TRIM: Thermal Auto-Compensation for Resistive In-Memory Computing

In-Memory Computing (IMC) has emerged as one of the most promising architectures to efficiently compute artificial intelligence tasks on hardware, particularly Deep Neural Networks (DNNs). IMC can make use of analog computation principles alongside emerging Non-Volatile Memory (eNVM) technologies, potentially offering several orders of magnitude increased energy efficiency compared to generic processing units. Yet, the use of analog circuitry, potentially integrated with emerging technologies post-processed on top of silicon wafers, increases the susceptibility of hardware to a large spectrum of variations, for instance manufacturing, noise or temperature sensitivity. Hence, this susceptibility can hamper the large-scale deployment of IMC circuits into the market. To tackle the reliability of analog resistive-based IMC circuits regarding temperature variations, this paper presents TRIM, a thermal on-chip auto-compensation method aimed at fully calibrating first-order temperature effects. TRIM is designed to maintain the computational accuracy of IMC cores in DNN applications over a wide temperature range, while being highly scalable and adaptable.

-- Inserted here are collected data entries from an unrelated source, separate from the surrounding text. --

-- ==== Sys2Proof/Machine/State.lean ====
section
/-! DEFINITION. The state of the MIU and of its host port: the nineteen words of 10_state.md R34, the transactions the
host has still to issue and the responses given so far; the reasons a step can stop; the state after reset. -/

namespace Sys2Proof.Machine

/-- The registers of R20 (`CMD` holds nothing, R25), and, as the model's own fields, the host's side of the port.
There is no program counter (R24), no memory (20_memory.md R41) and no hidden state (R34). -/
structure State where
  /-- `STATUS`, 0x01: `ERR` 3:0, `NONE` 4, `RLEN` 7:5, zero 31:8 (R26). -/
  status : Word
  /-- `A`, 0x02: MODINV's operand. -/
  a : Word
  /-- `M`, 0x03: MODINV's modulus. -/
  m : Word
  /-- `MA0`, 0x04: row 0 column 0; SOLVE's p0. -/
  ma0 : Word
  /-- `MA1`, 0x05: row 0 column 1; SOLVE's p1. -/
  ma1 : Word
  /-- `MA2`, 0x06: row 1 column 0; SOLVE's p2. -/
  ma2 : Word
  /-- `MA3`, 0x07: row 1 column 1; SOLVE's p3. -/
  ma3 : Word
  /-- `MB0`, 0x08: row 0 column 0; SOLVE's c0. -/
  mb0 : Word
  /-- `MB1`, 0x09: row 0 column 1; SOLVE's c1. -/
  mb1 : Word
  /-- `MB2`, 0x0A: row 1 column 0; SOLVE's c2. -/
  mb2 : Word
  /-- `MB3`, 0x0B: row 1 column 1; SOLVE's c3. -/
  mb3 : Word
  /-- `V0`, 0x0C: the digraph's first element. -/
  v0 : Word
  /-- `V1`, 0x0D: the digraph's second element. -/
  v1 : Word
  /-- `NP`, 0x0E: the number of plaintext residues. -/
  np : Word
  /-- `NC`, 0x0F: the number of ciphertext residues. -/
  nc : Word
  /-- `R0`, 0x10: result word 0. -/
  r0 : Word
  /-- `R1`, 0x11: result word 1. -/
  r1 : Word
  /-- `R2`, 0x12: result word 2. -/
  r2 : Word
  /-- `R3`, 0x13: result word 3. -/
  r3 : Word
  /-- The model's own: the transactions the host has still to issue, the next one first (30_encoding.md R70, from
  the position of R24 on). DESIGN CHOICE, log entry 1, safe. -/
  pending : List Transaction
  /-- The model's own: the responses given so far, oldest first (R70). DESIGN CHOICE, log entry 3, safe. -/
  responses : List Response
  deriving DecidableEq, Repr

/-- The faults of the machine: there are none. Every error of 60_exceptions.md is a code in `STATUS` after which the
machine goes on (R143, R148), and `BusError` is a response (R149); there is no state from which a transaction is not
served (R148). Nobody raises a fault. -/
inductive Fault where
  deriving DecidableEq, Repr

/-- The refusals of the machine. -/
inductive Refusal where
  /-- An arm of `exec` whose instruction has no meaning yet. No arm answers it: all seven commands are modelled.
  Safe: the model stops where the hardware goes on. -/
  | notModelled (mnemonic : String)
  deriving DecidableEq, Repr

/-- Every outcome of the machine, over the value that a next outcome carries. -/
abbrev Result (σ : Type) := Host.Outcome σ Fault Refusal

/-- The state right after a `Reset` (R35, R160), with nothing issued and nothing answered yet: `M` is 26, every other
register 0. -/
def State.reset : State where
  status := 0x00000000#32
  a := 0x00000000#32
  m := Config.resetModulus
  ma0 := 0x00000000#32
  ma1 := 0x00000000#32
  ma2 := 0x00000000#32
  ma3 := 0x00000000#32
  mb0 := 0x00000000#32
  mb1 := 0x00000000#32
  mb2 := 0x00000000#32
  mb3 := 0x00000000#32
  v0 := 0x00000000#32
  v1 := 0x00000000#32
  np := 0x00000000#32
  nc := 0x00000000#32
  r0 := 0x00000000#32
  r1 := 0x00000000#32
  r2 := 0x00000000#32
  r3 := 0x00000000#32
  pending := []
  responses := []

end Sys2Proof.Machine
end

In essence, the temperature compensation is realized through a Complementary-To-Absolute-Temperature (CTAT) voltage reference integrated inside a voltage regulator and applied at the zero reference node of a Multiplying Digital-to-Analog Converter (MDAC), eliminating the need for external circuits or look-up tables. The proposed methodology is demonstrated on a proof-of-concept 65 nm CMOS resistive IMC column. Measurement results showcase that the proof-of-concept auto-compensation system significantly enhances inference and Multiply-And-Accumulate (MAC) operation accuracy of any first-order resistive crossbar column, achieving inference accuracy recovery of 100% over a temperature range of -20 °C to 60 °C and a 91.3% improvement in MAC operation accuracy, with an area overhead of 2% and power overhead of <0.02%.